The present research determined (1) the efficacy of BI for unhealthy drug use, (2) expected length of effects, and (3) subgroup findings by setting. Findings supported continued BI delivery or re-evaluation of patient needs for unhealthy drug use in specific outpatient medical settings. Findings may help determine care delivery and resource allocation.

METHODS

The present methods are concise, as a more detailed methods protocol has been previously published.22 The methods reported in this systematic review and meta-analysis are aligned with the preferred reporting items for systematic reviews and meta-analyses guidelines for systematic review protocols (PRISMA-P)23 and is registered in PROSPERO (CRD42020157733).

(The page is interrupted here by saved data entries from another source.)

-- ==== Sys2Proof/Machine/Dispatch.lean ====
section
/-! DEFINITION. The meaning of every operation, one arm per row of spec/opcode_table.json. -/

namespace Sys2Proof.Machine

/-- One offered step of an operation (00_scope.md rules R5, R6). -/
def exec (i : Instr) (s : State) : Host.Outcome State Fault Refusal :=
  match i with
  | .init t => Sys2Proof.Machine.execInit t s
  | .sendLowRate t bytes => Sys2Proof.Machine.execSendLowRate t bytes s
  | .sendDma t addr size => Sys2Proof.Machine.execSendDma t addr size s
  | .recvTimeout t timeout => Sys2Proof.Machine.execRecvTimeout t timeout s
  | .getAvailable t max => Sys2Proof.Machine.execGetAvailable t max s
  | .sendPacket t p => Sys2Proof.Machine.execSendPacket t p s
  | .framerPoll => Sys2Proof.Machine.execFramerPoll s
  | .feed b => Sys2Proof.Machine.execFeed b s
  | .dispatch p => Sys2Proof.Machine.execDispatch p s
  | .rxneIsr => Sys2Proof.Machine.execRxneIsr s
  | .rxCompleteIsr cause => Sys2Proof.Machine.execRxCompleteIsr cause s
  | .txTcIsr => Sys2Proof.Machine.execTxTcIsr s
  | .fcIsr => Sys2Proof.Machine.execFcIsr s
  | .pauseTx => Sys2Proof.Machine.execPauseTx s
  | .resumeTx => Sys2Proof.Machine.execResumeTx s
  | .txBeat => Sys2Proof.Machine.execTxBeat s
  | .rxByte b r => Sys2Proof.Machine.execRxByte b r s
  | .rxError kind d r => Sys2Proof.Machine.execRxError kind d r s
  | .rxIdle => Sys2Proof.Machine.execRxIdle s
  | .fcEdge level => Sys2Proof.Machine.execFcEdge level s
  | .txEmpty => Sys2Proof.Machine.execTxEmpty s
  | .timeoutExpire t => Sys2Proof.Machine.execTimeoutExpire t s
  | .feedWaitStart1Sync => Sys2Proof.Machine.execFeedWaitStart1Sync s
  | .feedWaitStart1Other b => Sys2Proof.Machine.execFeedWaitStart1Other b s
  | .feedWaitStart2Sync => Sys2Proof.Machine.execFeedWaitStart2Sync s
  | .feedWaitStart2Other b => Sys2Proof.Machine.execFeedWaitStart2Other b s
  | .feedWaitTypeAny b => Sys2Proof.Machine.execFeedWaitTypeAny b s
  | .feedWaitLengthOversize b => Sys2Proof.Machine.execFeedWaitLengthOversize b s
  | .feedWaitLengthZero => Sys2Proof.Machine.execFeedWaitLengthZero s
  | .feedWaitLengthData b => Sys2Proof.Machine.execFeedWaitLengthData b s
  | .feedWaitDataMore b => Sys2Proof.Machine.execFeedWaitDataMore b s
  | .feedWaitDataLast b => Sys2Proof.Machine.execFeedWaitDataLast b s
  | .feedWaitChecksum1Match b => Sys2Proof.Machine.execFeedWaitChecksum1Match b s
  | .feedWaitChecksum1Mismatch b => Sys2Proof.Machine.execFeedWaitChecksum1Mismatch b s
  | .feedWaitChecksum2Match b => Sys2Proof.Machine.execFeedWaitChecksum2Match b s
  | .feedWaitChecksum2Mismatch b => Sys2Proof.Machine.execFeedWaitChecksum2Mismatch b s
  | .frame f => Sys2Proof.Machine.execFrame f s
  | .serialize p => Sys2Proof.Machine.execSerialize p s

end Sys2Proof.Machine
end

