@[simp] theorem State.goto_ready : (s.goto x).ready = s.ready := rfl
@[simp] theorem State.goto_cfg : (s.goto x).cfg = s.cfg := rfl
@[simp] theorem State.goto_rdr : (s.goto x).rdr = s.rdr := rfl
@[simp] theorem State.goto_rxne : (s.goto x).rxne = s.rxne := rfl
@[simp] theorem State.goto_idle : (s.goto x).idle = s.idle := rfl
@[simp] theorem State.goto_pe : (s.goto x).pe = s.pe := rfl
@[simp] theorem State.goto_fe : (s.goto x).fe = s.fe := rfl
@[simp] theorem State.goto_ne : (s.goto x).ne = s.ne := rfl
@[simp] theorem State.goto_ore : (s.goto x).ore = s.ore := rfl
@[simp] theorem State.goto_txe : (s.goto x).txe = s.txe := rfl
@[simp] theorem State.goto_armed : (s.goto x).armed = s.armed := rfl
@[simp] theorem State.goto_fc_pend : (s.goto x).fc_pend = s.fc_pend := rfl
@[simp] theorem State.goto_rx_en : (s.goto x).rx_en = s.rx_en := rfl
@[simp] theorem State.goto_rx_remaining : (s.goto x).rx_remaining = s.rx_remaining := rfl
@[simp] theorem State.goto_rx_tcif : (s.goto x).rx_tcif = s.rx_tcif := rfl
@[simp] theorem State.goto_rx_buf : (s.goto x).rx_buf = s.rx_buf := rfl
@[simp] theorem State.goto_rx_done : (s.goto x).rx_done = s.rx_done := rfl
@[simp] theorem State.goto_stage : (s.goto x).stage = s.stage := rfl
@[simp] theorem State.goto_byteq : (s.goto x).byteq = s.byteq := rfl
@[simp] theorem State.goto_tx_en : (s.goto x).tx_en = s.tx_en := rfl
@[simp] theorem State.goto_tx_ptr : (s.goto x).tx_ptr = s.tx_ptr := rfl
@[simp] theorem State.goto_tx_count : (s.goto x).tx_count = s.tx_count := rfl
@[simp] theorem State.goto_tx_tcie : (s.goto x).tx_tcie = s.tx_tcie := rfl
@[simp] theorem State.goto_tx_tcif : (s.goto x).tx_tcif = s.tx_tcif := rfl
@[simp] theorem State.goto_tx_base : (s.goto x).tx_base = s.tx_base := rfl
@[simp] theorem State.goto_tx_size : (s.goto x).tx_size = s.tx_size := rfl
@[simp] theorem State.goto_is_paused : (s.goto x).is_paused = s.is_paused := rfl
@[simp] theorem State.goto_initial_count : (s.goto x).initial_count = s.initial_count := rfl
@[simp] theorem State.goto_remaining_count : (s.goto x).remaining_count = s.remaining_count := rfl
@[simp] theorem State.goto_fc_level : (s.goto x).fc_level = s.fc_level := rfl
@[simp] theorem State.goto_tx_lock : (s.goto x).tx_lock = s.tx_lock := rfl
@[simp] theorem State.goto_tx_done : (s.goto x).tx_done = s.tx_done := rfl
@[simp] theorem State.goto_send_mutex : (s.goto x).send_mutex = s.send_mutex := rfl
@[simp] theorem State.goto_fs : (s.goto x).fs = x := rfl
@[simp] theorem State.goto_f_type : (s.goto x).f_type = s.f_type := rfl
@[simp] theorem State.goto_f_length : (s.goto x).f_length = s.f_length := rfl
@[simp] theorem State.goto_f_data : (s.goto x).f_data = s.f_data := rfl
@[simp] theorem State.goto_f_idx : (s.goto x).f_idx = s.f_idx := rfl
@[simp] theorem State.goto_f_ck0 : (s.goto x).f_ck0 = s.f_ck0 := rfl
@[simp] theorem State.goto_f_ck1 : (s.goto x).f_ck1 = s.f_ck1 := rfl
@[simp] theorem State.goto_mem : (s.goto x).mem = s.mem := rfl
@[simp] theorem State.goto_wire_tx : (s.goto x).wire_tx = s.wire_tx := rfl
@[simp] theorem State.goto_dispatch_log : (s.goto x).dispatch_log = s.dispatch_log := rfl
@[simp] theorem State.goto_diag_log : (s.goto x).diag_log = s.diag_log := rfl
@[simp] theorem State.goto_fault : (s.goto x).fault = s.fault := rfl
@[simp] theorem State.goto_task : (s.goto x).task = s.task := rfl
@[simp] theorem State.goto_prm : (s.goto x).prm = s.prm := rfl
@[simp] theorem State.goto_sched : (s.goto x).sched = s.sched := rfl
@[simp] theorem State.goto_ret : (s.goto x).ret = s.ret := rfl

end

section

variable (s : State) (b : Byte)

@[simp] theorem State.fold_ready : (s.fold b).ready = s.ready := rfl
@[simp] theorem State.fold_cfg : (s.fold b).cfg = s.cfg := rfl
@[simp] theorem State.fold_rdr : (s.fold b).rdr = s.rdr := rfl
@[simp] theorem State.fold_rxne : (s.fold b).rxne = s.rxne := rfl
@[simp] theorem State.fold_idle : (s.fold b).idle = s.idle := rfl
@[simp] theorem State.fold_pe : (s.fold b).pe = s.pe := rfl
@[simp] theorem State.fold_fe : (s.fold b).fe = s.fe := rfl
@[simp] theorem State.fold_ne : (s.fold b).ne = s.ne := rfl
@[simp] theorem State.fold_ore : (s.fold b).ore = s.ore := rfl
@[simp] theorem State.fold_txe : (s.fold b).txe = s.txe := rfl
@[simp] theorem State.fold_armed : (s.fold b).armed = s.armed := rfl
@[simp] theorem State.fold_fc_pend : (s.fold b).fc_pend = s.fc_pend := rfl
@[simp] theorem State.fold_rx_en : (s.fold b).rx_en = s.rx_en := rfl
@[simp] theorem State.fold_rx_remaining : (s.fold b).rx_remaining = s.rx_remaining := rfl
@[simp] theorem State.fold_rx_tcif : (s.fold b).rx_tcif = s.rx_tcif := rfl
@[simp] theorem State.fold_rx_buf : (s.fold b).rx_buf = s.rx_buf := rfl
@[simp] theorem State.fold_rx_done : (s.fold b).rx_done = s.rx_done := rfl
@[simp] theorem State.fold_stage : (s.fold b).stage = s.stage := rfl
@[simp] theorem State.fold_byteq : (s.fold b).byteq = s.byteq := rfl
@[simp] theorem State.fold_tx_en : (s.fold b).tx_en = s.tx_en := rfl
@[simp] theorem State.fold_tx_ptr : (s.fold b).tx_ptr = s.tx_ptr := rfl
@[simp] theorem State.fold_tx_count : (s.fold b).tx_count = s.tx_count := rfl
@[simp] theorem State.fold_tx_tcie : (s.fold b).tx_tcie = s.tx_tcie := rfl
@[simp] theorem State.fold_tx_tcif : (s.fold b).tx_tcif = s.tx_tcif := rfl
@[simp] theorem State.fold_tx_base : (s.fold b).tx_base = s.tx_base := rfl
@[simp] theorem State.fold_tx_size : (s.fold b).tx_size = s.tx_size := rfl
@[simp] theorem State.fold_is_paused : (s.fold b).is_paused = s.is_paused := rfl
@[simp] theorem State.fold_initial_count : (s.fold b).initial_count = s.initial_count := rfl
@[simp] theorem State.fold_remaining_count : (s.fold b).remaining_count = s.remaining_count := rfl
@[simp] theorem State.fold_fc_level : (s.fold b).fc_level = s.fc_level := rfl
@[simp] theorem State.fold_tx_lock : (s.fold b).tx_lock = s.tx_lock := rfl
@[simp] theorem State.fold_tx_done : (s.fold b).tx_done = s.tx_done := rfl
@[simp] theorem State.fold_send_mutex : (s.fold b).send_mutex = s.send_mutex := rfl
@[simp] theorem State.fold_fs : (s.fold b).fs = s.fs := rfl
@[simp] theorem State.fold_f_type : (s.fold b).f_type = s.f_type := rfl
@[simp] theorem State.fold_f_length : (s.fold b).f_length = s.f_length := rfl
@[simp] theorem State.fold_f_data : (s.fold b).f_data = s.f_data := rfl
@[simp] theorem State.fold_f_idx : (s.fold b).f_idx = s.f_idx := rfl
@[simp] theorem State.fold_f_ck0 : (s.fold b).f_ck0 = s.f_ck0 + b := rfl
@[simp] theorem State.fold_f_ck1 : (s.fold b).f_ck1 = s.f_ck1 + (s.f_ck0 + b) := rfl
@[simp] theorem State.fold_mem : (s.fold b).mem = s.mem := rfl
@[simp] theorem State.fold_wire_tx : (s.fold b).wire_tx = s.wire_tx := rfl
@[simp] theorem State.fold_dispatch_log : (s.fold b).dispatch_log = s.dispatch_log := rfl
@[simp] theorem State.fold_diag_log : (s.fold b).diag_log = s.diag_log := rfl
@[simp] theorem State.fold_fault : (s.fold b).fault = s.fault := rfl
@[simp] theorem State.fold_task : (s.fold b).task = s.task := rfl
@[simp] theorem State.fold_prm : (s.fold b).prm = s.prm := rfl
@[simp] theorem State.fold_sched : (s.fold b).sched = s.sched := rfl
@[simp] theorem State.fold_ret : (s.fold b).ret = s.ret := rfl
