/-- The frame build writes inside `txf` only. -/
theorem read_frame_outside {m : Memory} {P : Params} {p : Packet} (hm : m.Wf) (hP : P.Valid) (hp : p.wf = true)
    (hl : p.length ≤ P.mtu) {a : Addr}
    (ha : a.toNat < P.txfBase.toNat ∨ P.txfBase.toNat + P.mtu.toNat + 6 ≤ a.toNat) :
    (m.writeBytes P.txfBase p.frame.bytes).read a = m.read a := by
  have hlen := frame_bytes_length_le hp hl
  obtain ⟨-, -, -, hfit, -⟩ := hP
  rw [Memory.read_writeBytes hm _ _ _ (by omega), if_neg (by omega)]

/-! ### Item 5 -/

/-- A full stream whose two causes are both pending, with the service of `IDLE` offered (rule R74 corner case (c), vector
Y20). -/
def idleServedFirst : State := { State.reset with
  ready := true
  armed := true
  rx_tcif := true
  idle := true
  sched := [.op .op [0x21, 1]] }

theorem idleServedFirst_inv : idleServedFirst.Inv := by
  obtain ⟨ht, -, hl, hw, hx, ⟨hlen, hle, -⟩, hf, hq, hm⟩ := resetWith_inv (P := Params.pv) false (by decide)
  exact ⟨ht, rfl, hl, hw, hx, ⟨hlen, hle, fun _ => rfl⟩, hf, hq, hm⟩

theorem step_idleServedFirst : step idleServedFirst = .next { idleServedFirst with
    idle := false
    diag_log := [.rxCheck 16]
    stage := List.replicate 16 0
    rx_remaining := 16
    rx_en := true
    rx_done := true
    sched := [] } := rfl

theorem step_tcifOk (hs : s.Inv) (ht : s.TcifOk) (hi : s.nextInstr = some (.rxCompleteIsr .idle) → s.rx_tcif = false)
    (h : step s = .next s') : s'.TcifOk := by
  obtain ⟨-, -, -, -, -, hr, -⟩ := hs
  rcases step_cases h with ⟨-, rfl | ⟨e, rest, -, rfl⟩⟩ | ⟨i, e, rest, hn, -, h⟩ | ⟨a, v, rest, -, -, -, -, -, rfl⟩
  · exact ht
  · exact ht
  · rcases exec_effect h with rfl | h
    · exact ht
    · exact h.tcifOk hr ht fun hc => hi (hn.trans (congrArg some hc))
  · exact ht

theorem step_tc_service (hs : s.Inv) (hi : s.nextInstr = some (.rxCompleteIsr .tc)) (h : step s = .next s')
    (hf : s'.fault = none) : s'.TcifOk := by
  obtain ⟨-, ha, -⟩ := hs
  rcases step_cases h with ⟨hn, -⟩ | ⟨i, e, rest, hn, -, h⟩ | ⟨a, v, rest, hn, -⟩
  · simp [hi] at hn
  · obtain rfl : .rxCompleteIsr .tc = i := by simpa [hi] using hn
    exact tcifOk_of_tc_service (s := { s with sched := rest }) ha h hf
  · simp [hi] at hn

end Sys2Proof.Machine

namespace Sys2Proof

open Machine

/-- Settles O57: item by item every effect of an operation keeps the invariants, and a step is an operation, a host write
or nothing. -/
theorem stepKeepsInvariants : Obligations.StepKeepsInvariants := by
  intro s s' hs h
  have hs' := step_inv hs h
  have ⟨_, _, _, _, _, hr, _⟩ := hs
  have ⟨_, _, _, _, _, hr', _⟩ := hs'
  refine ⟨hs', fun h5 hi => ?_, fun hi hf => ?_⟩
  · exact (item5_iff hr').mpr (step_tcifOk hs ((item5_iff hr).mp h5) hi h)
  · exact (item5_iff hr').mpr (step_tc_service hs hi h hf)

/-- Settles O46: the effect of each service step, the wait of one that is not enabled included, only gives. -/
theorem serviceStepsOnlyGive : Obligations.ServiceStepsOnlyGive := by
  intro i s hi hs
  obtain ⟨s', h, hg⟩ := exec_service_completes hi hs
  exact ⟨s', h, hg.txLock, hg.sendMutex, hg.task, hg.txDone, hg.rxDone⟩

/-- Settles O47, by the two writers of the configuration. -/
theorem readyAndPinHaveOneWriter : Obligations.ReadyAndPinHaveOneWriter := by
  intro i s s' h
  rcases exec_effect h with rfl | h
  · exact ⟨id, id, fun _ => ⟨rfl, rfl, rfl⟩, fun _ => rfl⟩
  obtain ⟨-, hready, hlevel⟩ := h.config
  have hpin : (∀ level, i ≠ .fcEdge level) → s'.fc_level = s.fc_level := fun hne =>
    hlevel.resolve_right fun ⟨level, hi⟩ => hne level hi
  rcases hready with ⟨hr, ha, hc⟩ | ⟨⟨t, rfl⟩, rfl⟩
  · exact ⟨hr.trans, ha.trans, fun _ => ⟨hr, ha, hc⟩, hpin⟩
  · exact ⟨fun _ => rfl, fun _ => rfl, fun hne => absurd rfl (hne t), hpin⟩

/-- Settles O48: the frames of the other operations leave the pause state out. -/
theorem onlyFlowControlWritesThePauseState : Obligations.OnlyFlowControlWritesThePauseState := by
  intro i s s' hi h
  rcases exec_effect h with rfl | h
  · exact ⟨rfl, rfl, rfl⟩
  · exact h.pauseState hi

/-- Settles O49: an operation that is none of the framer's keeps the tuple of its registers. -/
theorem onlyTheFramerWritesItsRegisters : Obligations.OnlyTheFramerWritesItsRegisters := by
  intro i s s' hi h
  have hregs : s'.framerRegs = s.framerRegs := by
    rcases exec_effect h with rfl | h
    · rfl
    · exact h.framerRegs hi
  simpa only [State.framerRegs, Prod.mk.injEq] using hregs

/-- Settles O50: the two sides' frames say that their traces grow, and the rest touch at most the results. -/
theorem outputsAreAppendOnly : Obligations.OutputsAreAppendOnly := by
  intro i s s' h
  rcases exec_effect h with rfl | h
  · exact ⟨List.prefix_rfl, List.prefix_rfl, List.prefix_rfl, List.prefix_rfl⟩
  · exact h.traces

/-- Settles O51: of all effects only a beat and a phase of `SEND_LOW_RATE` write the wire. -/
theorem wireTakesOneByteAtATime : Obligations.WireTakesOneByteAtATime := by
  intro i s s' h hne
  rcases exec_effect h with rfl | h
  · exact absurd rfl hne
  · exact h.wire.resolve_left hne

/-- Settles O52: an operation leaves the tasks alone or replaces its caller's record. -/
theorem operationsTouchOnlyTheirCaller : Obligations.OperationsTouchOnlyTheirCaller := by
  intro i s s' h
  rcases exec_effect h with rfl | h
  · exact ⟨rfl, fun _ _ => rfl, rfl, rfl⟩
  obtain ⟨hkept, -⟩ := h.config
  rcases h.tasks with ⟨htask, -, -⟩ | ⟨t, old, new, hcaller, hm⟩
  · exact ⟨by rw [htask], fun _ _ => by rw [htask], hkept⟩
  · refine ⟨by rw [hm.task, List.length_set], fun u hu => ?_, hkept⟩
    rw [hm.task, List.getElem?_set_ne (by rintro rfl; exact hu hcaller)]

/-- Settles O53: memory changes in the frame build only, whose frame lies in `txf` because the sender's Packet is within
`MTU`. -/
theorem onlyTheFrameBuildWritesMemory : Obligations.OnlyTheFrameBuildWritesMemory := by
  intro i s s' ht hwf h
  rcases exec_effect h with rfl | h
  · exact ⟨fun _ _ => rfl, fun _ _ => rfl⟩
  rcases h.memory with hm | ⟨t, p, hi, hts, hm⟩
  · exact ⟨fun _ _ => by rw [hm], fun _ _ => hm⟩
  · obtain ⟨hP, -, hloc⟩ := ht
    have hloc := hloc _ (List.mem_of_getElem? hts)
    simp only [TaskState.localsOk, Bool.and_eq_true, decide_eq_true_eq] at hloc
    refine ⟨fun a ha => by rw [hm]; exact read_frame_outside hwf hP hloc.1 hloc.2 ha, fun hser hsend => ?_⟩
    rcases hi with rfl | rfl
    · exact absurd rfl (hsend t p)
    · exact absurd rfl (hser p)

Criteria for Considering Studies

Studies were limited to RCTs and cluster randomized trials (CRTs) screening for unhealthy drug use and comparing BI with usual care (UC). The population includes people presenting in outpatient medical care facilities for physical health concerns, who are screened for, and report unhealthy drug use. Unhealthy alcohol use is not included. We included BI studies ranging from 1 to 5 sessions, with each session lasting from 5 to 60 min either in-person, by phone, mailed, or web-based. UC controls could include minimal screening/assessment, sham interventions, information pamphlets about unhealthy drug use, or advice below the BI threshold. Following previous study methods, outpatient medical care was meant to capture ambulatory outpatient care — emergency and primary care. Inpatient and specialty clinics were excluded. Outpatient medical care is defined as immediately accessible care for broad health concerns, including but not limited to hospital/community primary care clinics, emergency departments, family practice, and women’s health clinics.6,10

Outcomes

Primary outcomes were (a) endpoint drug use frequency and (b) endpoint drug use severity at intermediate follow-up (4–8 months). Secondary outcomes included frequency and severity at short-term (< 4 months) and long-term (> 8 months) follow-up. Frequency was measured as the number of days in a specified timeframe the primary problem substance was used. Severity was measured as a composite score which accounts for use frequency, craving, withdrawal, and consequences in physical, psychological, social, and vocational domains.

Search Strategy

We conducted a systematic search in CENTRAL, EMBASE, MEDLINE, and PsycINFO until January 13, 2021 (eTable 1 in the Appendix). Searches were supplemented with trial registries (e.g., www.clinicaltrials.gov) and through relevant existing article reference lists.

Study Selection and Data Extraction

Two reviewers independently screened, selected (moderate interrater reliability, κ = 0.66), and extracted data from studies and came to a consensus. Papers determined to be related to primary studies were collated and reported as secondary studies.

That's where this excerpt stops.